Le public faisant la queue pour entrer dans l’exposition Entartete Kunst à Munich |
Hall de l’exposition Entartete Kunst à Munich |
Hall de la Große Deutsche Kunstausstellung |
Il n’est pas étonnant que la peinture de genre ait fait partie des canons acceptés par le parti: le paysage, le paysan, le chasseur, la mère... un monde de substance habité par des figures exemplaires, dans une tentative de redevenir l’expression grandiose et universellement généralisée de la volonté noble et héroïque du peuple tout entier. Tout ce qui relevait des paramètres nationaux-socialistes de la dignité de la condition humaine était reproduit avec un système d’allégories qui reliait le paysage à la patrie ; le corps humain et le nu à la représentation de la vie et de la vigueur du bon sang, acquérant non seulement une valeur biologique, mais s’ouvrant à un signal de renaissance individuelle, d’un peuple entier et de son esprit.

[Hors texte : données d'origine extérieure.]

/-- R18: once set, `STICKY` is cleared by block reset only. -/
def Obligations.StickyClearedOnlyByReset : Prop :=
  ∀ s t : State, step s = .next t → statusSticky s.status = true →
    statusSticky t.status = true ∨ ∃ rest, s.events = .blockReset :: rest

/-! ## Every command -/

/-- R54, R18: a command changes nothing but what the "writes" column lists and `STATUS`, which it sets to `OK` or to an
error code 1 to 4. -/
def Obligations.CommandsWriteOnlyTheirColumn : Prop :=
  ∀ (i : Instr) (s t : State), exec i s = .next t →
    (∀ c : Component, c ∉ writesOf i → c.Same s t) ∧
    (t.status = okStatus s.status ∨
      t.status = errStatus 1 ∨ t.status = errStatus 2 ∨ t.status = errStatus 3 ∨ t.status = errStatus 4)

/-- R191, R193, R194, R195, R197: each code with exactly its causes, the data errors only once the checks before them have
passed, and what each error leaves changed. -/
def Obligations.ErrorsOnlyAsListed : Prop :=
  ∀ (i : Instr) (s t : State), exec i s = .next t →
    (statusCode t.status = 1 ↔ i.wf = false) ∧
    (statusCode t.status = 2 ↔ i.wf = true ∧ structuralCause i s) ∧
    (statusCode t.status = 3 ↔ (i = .axBDec ∨ i = .axLDec) ∧ ¬ structuralCause i s ∧ CrcMismatch s) ∧
    (statusCode t.status = 4 ↔ (i = .axRdVer ∨ i = .axLEnc ∧ ¬ structuralCause i s) ∧ VerifierOverruns s.buffer ∨
      i = .axLDec ∧ ¬ structuralCause i s ∧ ¬ CrcMismatch s ∧ VerifierOverruns (decipheredBuffer s)) ∧
    (statusCode t.status = 1 → t = { s with status := errStatus 1 }) ∧
    (statusCode t.status = 2 → t = { s with status := errStatus 2 } ∨
      ∃ n, i = .curRead n ∧ t = { s with cur := t.cur, status := errStatus 2 }) ∧
    (statusCode t.status = 3 → t = { s with mem := t.mem, status := errStatus 3 } ∧
      t.buffer = decipheredBuffer s ∧ SameBytesOutside s t 0 s.len) ∧
    (statusCode t.status = 4 → i ≠ .axLDec → t = { s with cur := t.cur, status := errStatus 4 }) ∧
    (statusCode t.status = 4 → i = .axLDec → t = { s with mem := t.mem, cur := t.cur, status := errStatus 4 } ∧
      t.buffer = decipheredBuffer s ∧ SameBytesOutside s t 0 s.len)

/-- R44: what a command does depends on no buffer word at or beyond `LEN`, but for `CUR_READ`. That the two results agree in
the words from the new `LEN` to the old one, and in AR2 results of types 8 to 255, is the model's: both runs start from one
draw count and so take equally numbered free values (log 5, 6, 7). -/
def Obligations.CommandsReadOnlyTheBuffer : Prop :=
  ∀ (i : Instr) (s1 s2 t1 : State), (∀ n, i ≠ .curRead n) → AgreeBelow s1.len s1 s2 → exec i s1 = .next t1 →
    ∃ t2, exec i s2 = .next t2 ∧ AgreeBelow (max s1.len t1.len) t1 t2

/-! ## Buffer and control commands -/

/-- R81. -/
def Obligations.NopOnlyReportsOk : Prop :=
  (∀ s : State, exec .nop s = .next { s with status := okStatus s.status }) ∧
  (∀ c : Word, c.extractLsb' 0 8 = 0 → c ≠ 0 → illegalWord c)

/-- R82. -/
def Obligations.BatchResetEffect : Prop :=
  ∀ s : State, exec .batchReset s = .next { s with
    seed := Config.ar2.seedReset
    gs3s := Config.gs3.seedsReset
    tbl := (buildTables Config.gs3 Config.gs3.seedsReset).1
    rng := (buildTables Config.gs3 Config.gs3.seedsReset).2
    gs3l := false
    gs3k := 0
    status := okStatus s.status }

/-- R83. -/
def Obligations.AppendAddsLastWord : Prop :=
  ∀ s : State,
    (s.len = Config.nmax → exec .bufAppend s = .next { s with status := errStatus 2 }) ∧
    (s.len ≠ Config.nmax → ∃ t, exec .bufAppend s = .next t ∧
      t = { s with mem := t.mem, len := s.len + 1, status := okStatus s.status } ∧
      t.buffer = s.buffer ++ [s.op.r0] ∧ SameBytesOutside s t s.len (s.len + 1))

/-- R84. -/
def Obligations.PrependAddsFirstWord : Prop :=
  ∀ s : State,
    (s.len = Config.nmax → exec .bufPrepend s = .next { s with status := errStatus 2 }) ∧
    (s.len ≠ Config.nmax → ∃ t, exec .bufPrepend s = .next t ∧
      t = { s with mem := t.mem, len := s.len + 1, status := okStatus s.status } ∧
      t.buffer = s.op.r0 :: s.buffer ∧ SameBytesOutside s t 0 (s.len + 1))

/-- R85, R86: the three branches of the removal; the words left behind are free values (U3, log 5). -/
def Obligations.RemoveBranches : Prop :=
  ∀ (s : State) (start count : Nat), start = s.op.r0.toNat → count = s.op.r1.toNat →
    (start < 1 ∨ s.len < start ∨ count < 1 → exec .bufRemove s = .next { s with status := okStatus s.status }) ∧
    (1 ≤ start → start ≤ s.len → 1 ≤ count → s.len < start + count → ∃ t, exec .bufRemove s = .next t ∧
      t = { s with mem := t.mem, len := s.len - count, draws := s.draws + (s.len - (s.len - count))
                   status := okStatus s.status } ∧
      t.buffer = s.buffer.take (s.len - count) ∧ SameBytesOutside s t (s.len - count) s.len ∧
      ∀ k < s.len - (s.len - count), t.memRead (s.len - count + k) = Config.staleWord (s.draws + k)) ∧
    (1 ≤ start → 1 ≤ count → start + count ≤ s.len → ∃ t, exec .bufRemove s = .next t ∧
      t = { s with mem := t.mem, len := s.len - count, draws := s.draws + count, status := okStatus s.status } ∧
      t.buffer = s.buffer.take (start - 1) ++ s.buffer.drop (start + count - 1) ∧
      SameBytesOutside s t (start - 1) s.len ∧
      ∀ k < count, t.memRead (s.len - count + k) = Config.staleWord (s.draws + k))
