-- ==== Sys2Proof/Tests/Slice0.lean ====
section
/-! SUPPORT. Tests. The expected values are the spec's: the tables of 95_test_vectors.md (their section is named), the map of
R36 and the words of R54 written out. After them, for every statement of Obligations.lean that has hypotheses, a concrete
state and operands that meet them. -/

namespace Sys2Proof.Tests

set_option Elab.async false

open Sys2Proof Sys2Proof.Machine

/-! ## Small states -/

/-- The words stored from word index `i` on. -/
def storeWords (i : Nat) : List Word → Memory → Memory
  | [], m => m
  | w :: ws, m => storeWords (i + 1) ws (m.writeWord i w)

/-- The reset state with a buffer. -/
def bufState (ws : List Word) : State :=
  { State.reset with len := ws.length, mem := storeWords 0 ws ⟨0, []⟩ }

/-- The reset state with a buffer and operands. -/
def opState (ws : List Word) (a b c d : Word) : State := { bufState ws with op := ⟨a, b, c, d⟩ }

/-- The reset state with events to come. -/
def busState (es : List Event) : State := { State.reset with events := es }

/-- The state a command ends in. -/
def after (i : Instr) (s : State) : State :=
  match exec i s with
  | .next t => t
  | .fault _ => s
  | .refused _ => s

/-- `STATUS` after a host write of a word to `CMD`, right after reset. -/
def statusOf (c : Word) : Word :=
  match step (busState [commandWrite c]) with
  | .next t => t.status
  | .fault _ => 0xFFFFFFFF
  | .refused _ => 0xFFFFFFFF

theorem storeWords_below (ws : List Word) (i j : Nat) (m : Memory) (h : j < i) :
    (storeWords i ws m).readWord j = m.readWord j := by
  induction ws generalizing i m with
  | nil => rfl
  | cons w ws ih => rw [storeWords, ih _ _ (by omega), Memory.readWord_writeWord_ne _ _ (by omega)]

theorem storeWords_words (ws : List Word) (i : Nat) (m : Memory) : (storeWords i ws m).words i ws.length = ws := by
  induction ws generalizing i m with
  | nil => rfl
  | cons w ws ih =>
    rw [storeWords, List.length_cons, Memory.words, ih, storeWords_below _ _ _ _ (by omega),
      Memory.readWord_writeWord_same]

theorem bufState_buffer (ws : List Word) : (bufState ws).buffer = ws := storeWords_words ws 0 _

theorem two_le_nmax : 2 ≤ Config.nmax := Nat.le_add_left ..

theorem nmax_le : Config.nmax ≤ 2 ^ 20 := by
  have := Config.nmaxOffset.isLt
  unfold Config.nmax; omega

/-! ## Well-formedness: one ill-formed term for each check (R56) -/

theorem test_wf_curRead : (Instr.curRead 33).wf = false ∧ (Instr.curRead 32).wf = true := by decide
theorem test_wf_gs3EncP : (Instr.gs3EncP 8).wf = false ∧ (Instr.gs3EncP 7).wf = true := by decide
theorem test_wf_gs3BEnc : (Instr.gs3BEnc 8).wf = false ∧ (Instr.gs3BEnc 7).wf = true := by decide

/-! ## Decoding: every word of R54, the format I words with an IMM -/

theorem test_decode_buffer :
    decode 0x00000000 = .ok .nop ∧ decode 0x00000001 = .ok .bufAppend ∧ decode 0x00000002 = .ok .bufPrepend ∧
    decode 0x00000003 = .ok .bufRemove ∧ decode 0x0000000F = .ok .batchReset := by decide
theorem test_decode_ar2 :
    decode 0x00000010 = .ok .ar2SetSeed ∧ decode 0x00000011 = .ok .ar2GetSeed ∧ decode 0x00000012 = .ok .ar2DecW ∧
    decode 0x00000013 = .ok .ar2EncW ∧ decode 0x00000014 = .ok .ar2BDec ∧ decode 0x00000015 = .ok .ar2BEnc ∧
    decode 0x00000016 = .ok .ar1BDec ∧ decode 0x00000017 = .ok .ar1BEnc := by decide
theorem test_decode_armax :
    decode 0x00000020 = .ok .axDecB ∧ decode 0x00000021 = .ok .axEncB ∧ decode 0x00000022 = .ok .axCrc ∧
    decode 0x00000023 = .ok .axBDec ∧ decode 0x00000024 = .ok .axBEnc ∧ decode 0x00000025 = .ok .axRdVer ∧
    decode 0x00000026 = .ok .axMkVer ∧ decode 0x00000027 = .ok .axLDec ∧ decode 0x00000028 = .ok .axLEnc := by decide
theorem test_decode_cursor :
    decode 0x00000030 = .ok .curSet ∧ decode 0x00000D31 = .ok (.curRead 13) ∧ decode 0x00002131 = .ok (.curRead 33) := by
  decide
theorem test_decode_gs3 :
    decode 0x00000040 = .ok .gs3SetSeeds ∧ decode 0x00000041 = .ok .gs3DecP ∧ decode 0x00000742 = .ok (.gs3EncP 7) ∧
    decode 0x00000043 = .ok .gs3BDec ∧ decode 0x00000344 = .ok (.gs3BEnc 3) ∧ decode 0x00000045 = .ok .gs3RngSeed ∧
    decode 0x00000046 = .ok .gs3RngNext := by decide
theorem test_decode_refuses :
    decode 0x00000100 = .error (.immNotZero 0) ∧ decode 0x00010000 = .error .reservedBits ∧
    decode 0x000000FF = .error (.unknownOpcode 0xFF) := by decide
theorem test_decode_table_word : decodeTableWord 32 0x2031 = some (.curRead 32) ∧ decodeTableWord 32 0x10000 = none := by
  decide

/-! ## Status of command words (95_test_vectors.md 2.9) -/

theorem test_status_words :
    statusOf 0x00000000 = 0x000 ∧ statusOf 0x00000100 = 0x101 ∧ statusOf 0x00010000 = 0x101 ∧
    statusOf 0x00000004 = 0x101 ∧ statusOf 0x00002131 = 0x101 ∧ statusOf 0x00000842 = 0x101 := by decide +kernel

/-- After a failing command a successful one reads 0x100. -/
theorem test_sticky_stays : (after .nop (after .axCrc (bufState []))).status = 0x100 := by decide +kernel

/-! ## Buffer control (95_test_vectors.md 1.1, 2.1) -/

theorem test_remove_quirk : (after .bufRemove (opState [1, 2, 3, 4, 5] 3 4 0 0)).buffer = [1] := by decide +kernel
theorem test_remove_middle : (after .bufRemove (opState [1, 2, 3, 4, 5] 2 2 0 0)).buffer = [1, 4, 5] := by decide +kernel
theorem test_remove_all : (after .bufRemove (opState [1, 2, 3, 4, 5] 1 0xFFFFFFFF 0 0)).len = 0 := by decide +kernel

theorem test_append : (after .bufAppend (opState [] 0xA0 0 0 0)).buffer = [0xA0] := by
  have h : ¬ ((opState [] 0xA0 0 0 0).len = Config.nmax) := fun h => absurd (h ▸ two_le_nmax) (by decide)
  have e : exec .bufAppend (opState [] 0xA0 0 0 0) =
      .next (((opState [] 0xA0 0 0 0).memWrite 0 0xA0).setLen 1).finish := by
    rw [exec, execBufAppend, if_neg h]; rfl
  rw [after, e]
  decide +kernel

/-! ## AR1/AR2 (95_test_vectors.md 2.2) -/

/-- A word decrypted by every type 0..7 under the test instance. -/
def ar2Row (d : Direction) (s : Byte) : List Word :=
  (List.range 8).map fun t => ar2Transform testAr2 d 0 0x12345678 (BitVec.ofNat 8 t) s
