-- ==== Sys2Proof/Machine/FrameRows.lean ====
section
/-! DEFINITION. The rows of mode InFrame (40_decoder.md R113, R114). -/

namespace Sys2Proof.Machine

/-- R113 `D.FRAME.ESC`: the frame stays open, nothing is appended. -/
def execDFrameEsc (s : State) : Host.Outcome State Fault Refusal :=
  decoderRow .dFrameEsc (fun s => emit .none false (setMode .escaped s)) s

/-- R114 `D.FRAME.DATA`: the byte is appended verbatim. -/
def execDFrameData (b : Byte) (s : State) : Host.Outcome State Fault Refusal :=
  decoderRow (.dFrameData b) (appendAndStay b) s

end Sys2Proof.Machine
end

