-- ==== Sys2Proof/Safety.lean ====
section
/-! DEFINITION. The invariant of the machine: the states a run can reach (10_state.md R24, R28), and what its outputs can
be (42_laws.md R181, R183; 60_exceptions.md R195). -/

namespace Sys2Proof.Machine

/-- What is left of an encode call once its first element is taken: payload bytes and then the end (R140). -/
def walkRest : List EncTok → Bool
  | [] => false
  | .payloadStart :: _ => false
  | .payloadByte _ :: rest => walkRest rest
  | .payloadEnd :: rest => rest.isEmpty

/-- The walk of an encode call at any of its steps: finished, not begun, or under way (R140, R144, R145). -/
def walkWf : List EncTok → Bool
  | [] => true
  | .payloadStart :: rest => walkRest rest
  | .payloadByte v :: rest => walkRest (.payloadByte v :: rest)
  | .payloadEnd :: rest => walkRest (.payloadEnd :: rest)

/-- What an event can be: a delivered payload fits the buffer (R183) and overflow is no event (R195). -/
def eventFits (c : Config) : Event → Bool
  | .none => true
  | .frameReady p => p.length ≤ c.cap
  | .protocolError r => r != .payloadOverflow

/-- What the outputs of a step can be: an event leaves the decoder in its reset state (R181) and comes in a step that
drops no byte (R52, R200). -/
abbrev OutputsInv (s : State) : Prop :=
  (s.event ≠ .none → s.dec = Decoder.reset ∧ s.ovf = false) ∧ eventFits s.cfg s.event = true

/-- The invariant of the machine. -/
abbrev State.Inv (s : State) : Prop :=
  s.cfg.wf = true ∧ s.dec.inv s.cfg = true ∧ s.ser.inv s.cfg = true ∧ walkWf s.encWalk = true ∧ OutputsInv s

/-- The states in which the rows of a mode and a value of the frame-open flag execute (R85, R100): the configuration is
well-formed, the decoder state is reachable, and the two columns agree. -/
abbrev DecoderReady (s : State) (m : Mode) (frameOpen : Bool) : Prop :=
  s.cfg.wf = true ∧ s.dec.inv s.cfg = true ∧ s.dec.mode = m ∧ s.dec.frameOpen = frameOpen

end Sys2Proof.Machine
end

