-- ==== Sys2Proof/Tests/Slice0.lean ====
section
/-! SUPPORT. Checks of the model against the words and vectors of the spec (30_encoding.md R82, 95_test_vectors.md), and a
witness that meets the hypotheses of every obligation that has some. -/

open Sys2Proof Sys2Proof.Machine

namespace Sys2Proof.Tests

/-- The alphabet of REF with four payload cells (95_test_vectors.md O2, P4). -/
def small : Config := { Config.ref with cap := 4 }

/-- A decoder state as 95_test_vectors.md writes it: (mode, frame_open, payload). -/
def at64 (m : Mode) (fo : Bool) (p : Bytes) : State :=
  { State.reset with dec := { mode := m, frameOpen := fo, payload := p } }

/-- The same with four payload cells. -/
def at4 (m : Mode) (fo : Bool) (p : Bytes) : State :=
  { State.resetWith small with dec := { mode := m, frameOpen := fo, payload := p } }

/-- A serializer state: (e_phase, e_buf, e_idx). -/
def serAt (ph : SerPhase) (p : Bytes) (k : Nat) : State :=
  { State.reset with ser := { phase := ph, buf := p, idx := k } }

/-- A state with requests waiting. -/
def asked (s : State) (l : List Input) : State := { s with inputs := l }

/-- A state with the outputs of the step that led to it. -/
def gives (s : State) (e : Event) (o : Bool) : State := { s with event := e, ovf := o }

/-- The full buffer of O2. -/
def full : Bytes := [0x01#8, 0x02#8, 0x03#8, 0x04#8]

/-! ## Well-formedness -/

theorem test_wf_refuses_escape_as_idle_skip : Instr.wf Config.ref (.dIdleSkip 0x41#8) = false := by decide
theorem test_wf_accepts_begin_as_idle_skip : Instr.wf Config.ref (.dIdleSkip 0x42#8) = true := by decide
theorem test_wf_refuses_begin_as_unknown : Instr.wf Config.ref (.dEscUnknown 0x42#8) = false := by decide
theorem test_wf_refuses_end_as_unknown : Instr.wf Config.ref (.dEscUnknown 0x43#8) = false := by decide
theorem test_wf_refuses_literal_zero_as_unknown : Instr.wf Config.ref (.dEscUnknown 0x44#8) = false := by decide
theorem test_wf_refuses_literal_escape_as_unknown : Instr.wf Config.ref (.dEscUnknown 0x45#8) = false := by decide
theorem test_wf_accepts_escape_as_unknown : Instr.wf Config.ref (.dEscUnknown 0x41#8) = true := by decide
theorem test_wf_refuses_escape_as_data : Instr.wf Config.ref (.dFrameData 0x41#8) = false := by decide
theorem test_wf_refuses_zero_as_verbatim : Instr.wf Config.ref (.eVerbatim 0x00#8) = false := by decide
theorem test_wf_refuses_escape_as_verbatim : Instr.wf Config.ref (.eVerbatim 0x41#8) = false := by decide
theorem test_wf_refuses_equal_values : Config.wf { Config.ref with literalZero := 0x45#8 } = false := by decide
theorem test_wf_refuses_escape_as_marker : Config.wf { Config.ref with frameBegin := 0x41#8 } = false := by decide
theorem test_wf_refuses_zero_value : Config.wf { Config.ref with frameEnd := 0x00#8 } = false := by decide
theorem test_wf_refuses_no_capacity : Config.wf { Config.ref with cap := 0 } = false := by decide
theorem test_wf_accepts_small : small.wf = true := by decide

/-! ## Decoding: the bytes of R82, bit by bit -/

theorem test_decode_idle :
    decode Config.ref .idle false (.rx 0b01000001#8) = .ok .dIdleEsc ∧
    decode Config.ref .idle false (.rx 0b01000010#8) = .ok (.dIdleSkip 0b01000010#8) ∧
    decode Config.ref .idle false (.rx 0b00000000#8) = .ok (.dIdleSkip 0b00000000#8) := by decide

theorem test_decode_escaped_closed :
    decode Config.ref .escaped false (.rx 0b01000010#8) = .ok .dEscBegin ∧
    decode Config.ref .escaped false (.rx 0b01000011#8) = .ok .dEscEndStray ∧
    decode Config.ref .escaped false (.rx 0b01000100#8) = .ok .dEscLitzeroStray ∧
    decode Config.ref .escaped false (.rx 0b01000101#8) = .ok .dEscLitescStray ∧
    decode Config.ref .escaped false (.rx 0b01000001#8) = .ok (.dEscUnknown 0b01000001#8) := by decide

theorem test_decode_escaped_open :
    decode Config.ref .escaped true (.rx 0b01000010#8) = .ok .dEscBeginNested ∧
    decode Config.ref .escaped true (.rx 0b01000011#8) = .ok .dEscEnd ∧
    decode Config.ref .escaped true (.rx 0b01000100#8) = .ok .dEscLitzero ∧
    decode Config.ref .escaped true (.rx 0b01000101#8) = .ok .dEscLitesc ∧
    decode Config.ref .escaped true (.rx 0b00000000#8) = .ok (.dEscUnknown 0b00000000#8) := by decide

theorem test_decode_in_frame :
    decode Config.ref .inFrame true (.rx 0b01000001#8) = .ok .dFrameEsc ∧
    decode Config.ref .inFrame true (.rx 0b01000011#8) = .ok (.dFrameData 0b01000011#8) := by decide

theorem test_decode_encoder :
    decode Config.ref .idle false (.enc .payloadStart) = .ok .ePreamble ∧
    decode Config.ref .idle false (.enc (.payloadByte 0b00000000#8)) = .ok .eZero ∧
    decode Config.ref .idle false (.enc (.payloadByte 0b01000001#8)) = .ok .eEscape ∧
    decode Config.ref .idle false (.enc (.payloadByte 0b01100001#8)) = .ok (.eVerbatim 0b01100001#8) ∧
    decode Config.ref .idle false (.enc .payloadEnd) = .ok .ePostamble := by decide

theorem test_decode_rejects :
    decode Config.ref .idle true (.rx 0x42#8) = .error .idleWhileOpen ∧
    decode Config.ref .inFrame false (.rx 0x42#8) = .error .inFrameWhileClosed ∧
    decode { Config.ref with cap := 0 } .idle false (.rx 0x42#8) = .error .illFormedConfig := by decide

theorem test_table_words :
    decodeTableWord 8 0x41 = some .dIdleEsc ∧ decodeTableWord 8 0x42 = some .dEscBegin ∧
    decodeTableWord 8 0x43 = some .dEscEnd ∧ decodeTableWord 8 0x44 = some .dEscLitzero ∧
    decodeTableWord 8 0x45 = some .dEscLitesc ∧ decodeTableWord 8 0x00 = some .eZero ∧
    decodeTableWord 0 0 = some .ePreamble ∧ decodeTableWord 16 0x41 = none := by decide

theorem test_placed_begin_runs :
    step (State.reset.withFetchWord 8 0x42) = .next (gives (at64 .inFrame true []) .none false) := rfl

theorem test_placed_zero_runs :
    step (State.reset.withFetchWord 8 0x00) = .next { State.reset with encOut := [0x41#8, 0x44#8] } := rfl

/-! ## One step of each decoder row: the vectors V1 to V25 of 95_test_vectors.md -/

theorem test_V1 : feed (at64 .idle false []) 0x42#8 = .next (gives (at64 .idle false []) .none false) := rfl
theorem test_V2 : feed (at64 .idle false []) 0x00#8 = .next (gives (at64 .idle false []) .none false) := rfl
theorem test_V3 : feed (at64 .idle false []) 0x41#8 = .next (gives (at64 .escaped false []) .none false) := rfl
theorem test_V4 : feed (at64 .escaped false []) 0x42#8 = .next (gives (at64 .inFrame true []) .none false) := rfl
theorem test_V5 : feed (at64 .escaped true [0x48#8]) 0x42#8 =
    .next (gives (at64 .idle false []) (.protocolError .unexpectedBegin) false) := rfl
theorem test_V6 : feed (at64 .escaped true [0x48#8, 0x56#8, 0x1F#8]) 0x43#8 =
    .next (gives (at64 .idle false []) (.frameReady [0x48#8, 0x56#8, 0x1F#8]) false) := rfl
theorem test_V7 : feed (at64 .escaped true []) 0x43#8 =
    .next (gives (at64 .idle false []) (.frameReady []) false) := rfl
theorem test_V8 : feed (at64 .escaped false []) 0x43#8 =
    .next (gives (at64 .idle false []) (.protocolError .unexpectedEnd) false) := rfl
theorem test_V9 : feed (at64 .escaped true [0x00#8]) 0x45#8 =
    .next (gives (at64 .inFrame true [0x00#8, 0x41#8]) .none false) := rfl
theorem test_V10 : feed (at64 .escaped true []) 0x44#8 =
    .next (gives (at64 .inFrame true [0x00#8]) .none false) := rfl
theorem test_V11 : feed (at64 .escaped false []) 0x45#8 =
    .next (gives (at64 .idle false []) (.protocolError .literalOutsideFrame) false) := rfl
theorem test_V12 : feed (at64 .escaped false []) 0x44#8 =
    .next (gives (at64 .idle false []) (.protocolError .literalOutsideFrame) false) := rfl
theorem test_V13 : feed (at64 .escaped true [0x48#8, 0x56#8]) 0x5A#8 =
    .next (gives (at64 .idle false []) (.protocolError .unknownControlSequence) false) := rfl
theorem test_V14 : feed (at64 .escaped false []) 0x41#8 =
    .next (gives (at64 .idle false []) (.protocolError .unknownControlSequence) false) := rfl
theorem test_V16 : feed (at64 .inFrame true [0x48#8, 0x56#8, 0x1F#8]) 0x41#8 =
    .next (gives (at64 .escaped true [0x48#8, 0x56#8, 0x1F#8]) .none false) := rfl
theorem test_V17 : feed (at64 .inFrame true [0x48#8]) 0x56#8 =
    .next (gives (at64 .inFrame true [0x48#8, 0x56#8]) .none false) := rfl
/-- O2, step 7. -/
theorem test_V20_small : feed (at4 .inFrame true full) 0x05#8 =
    .next (gives (at4 .inFrame true full) .none true) := rfl
/-- O2, step 11. -/
theorem test_V21_small : feed (at4 .escaped true full) 0x45#8 =
    .next (gives (at4 .inFrame true full) .none true) := rfl
/-- O2, step 9. -/
theorem test_V22_small : feed (at4 .escaped true full) 0x44#8 =
    .next (gives (at4 .inFrame true full) .none true) := rfl
/-- O2, step 8. -/
theorem test_V23_small : feed (at4 .inFrame true full) 0x41#8 =
    .next (gives (at4 .escaped true full) .none false) := rfl
theorem test_V25 : step (at64 .escaped true [0x48#8]) = .next (gives (at64 .escaped true [0x48#8]) .none false) := rfl

/-! ## The encoder's rows and calls -/

/-- R144 to R141: "every encoded message in `REF` begins `41 42`", "`v = 00` emits `41 44`" and so on. -/
theorem test_emission_rows :
    runRow (.enc .payloadStart) State.reset = .next { State.reset with encOut := [0x41#8, 0x42#8] } ∧
    runRow (.enc (.payloadByte 0x00#8)) State.reset = .next { State.reset with encOut := [0x41#8, 0x44#8] } ∧
    runRow (.enc (.payloadByte 0x41#8)) State.reset = .next { State.reset with encOut := [0x41#8, 0x45#8] } ∧
    runRow (.enc (.payloadByte 0x61#8)) State.reset = .next { State.reset with encOut := [0x61#8] } ∧
    runRow (.enc .payloadEnd) State.reset = .next { State.reset with encOut := [0x41#8, 0x43#8] } := ⟨rfl, rfl, rfl, rfl, rfl⟩

/-- V-ENC, the row of `[80 00 41]`. -/
theorem test_encode_message : encodeMessage Config.ref [0x80#8, 0x00#8, 0x41#8] =
    [0x41#8, 0x42#8, 0x80#8, 0x41#8, 0x44#8, 0x41#8, 0x45#8, 0x41#8, 0x43#8] := by decide

/-- R173, E2. -/
theorem test_encode_literals : encodeMessage Config.ref [0x00#8, 0x41#8] =
    [0x41#8, 0x42#8, 0x41#8, 0x44#8, 0x41#8, 0x45#8, 0x41#8, 0x43#8] := by decide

Une vision bien représentée par les peintures d’Arno Breker, caractérisées par le culte du corps, l’unité raciale et la force militaire. Il en va de même pour les œuvres d’autres artistes, tels qu’Adolf Ziegler, Adolf Wissel et Hector Erler. Il faudra attendre la fin du Troisième Reich pour voir l’art moderne complètement réhabilité avec la Documenta 1 en 1955, conçue par Arnold Bolde et réunissant 148 artistes, dont Max Ernst, Giacomo Balla, Jean Arp, Otto Dix et Fernard Léger. L’objectif n’était pas tant de présenter l’art produit au XXe siècle que de découvrir les racines de l’art contemporain dans toutes ses dimensions et de ramener en Allemagne l’avant-garde vilipendée et interdite par le régime national-socialiste.
Pour comprendre le climat dans lequel s’est ouverte la Documenta, il faut savoir qu’un mois auparavant, la République fédérale d’Allemagne déclarait sa pleine souveraineté et entrait dans l’OTAN, tandis que les pays du bloc soviétique signaient le Pacte de Varsovie. Avec ses 130.000 visiteurs dans le Museum Fridericianum de Kassel, dévasté par les bombardements de la guerre, la Documenta 1 est devenue le théâtre qui a permis de repenser la structure même du musée et le concept d’exposition, toujours d’actualité et reproposé dans les différentes éditions de la Documenta et les expositions biennales d’art(“Le musée doit introduire les gens dans un monde spécial, dans lequel les œuvres des morts dialoguent avec les regards des vivants, dans une confrontation durable et fructueuse”, Roberto Peregalli).
Entrée de la Documenta 1 au Fridericianum |
Une salle de la Documenta 1 en 1955 |
Avertissement : la traduction en français de l'article original italien a été réalisée à l'aide d'outils automatiques. Nous nous engageons à réviser tous les articles, mais nous ne garantissons pas l'absence totale d'inexactitudes dans la traduction dues au programme. Vous pouvez trouver l'original en cliquant sur le bouton ITA. Si vous trouvez une erreur,veuillez nous contacter.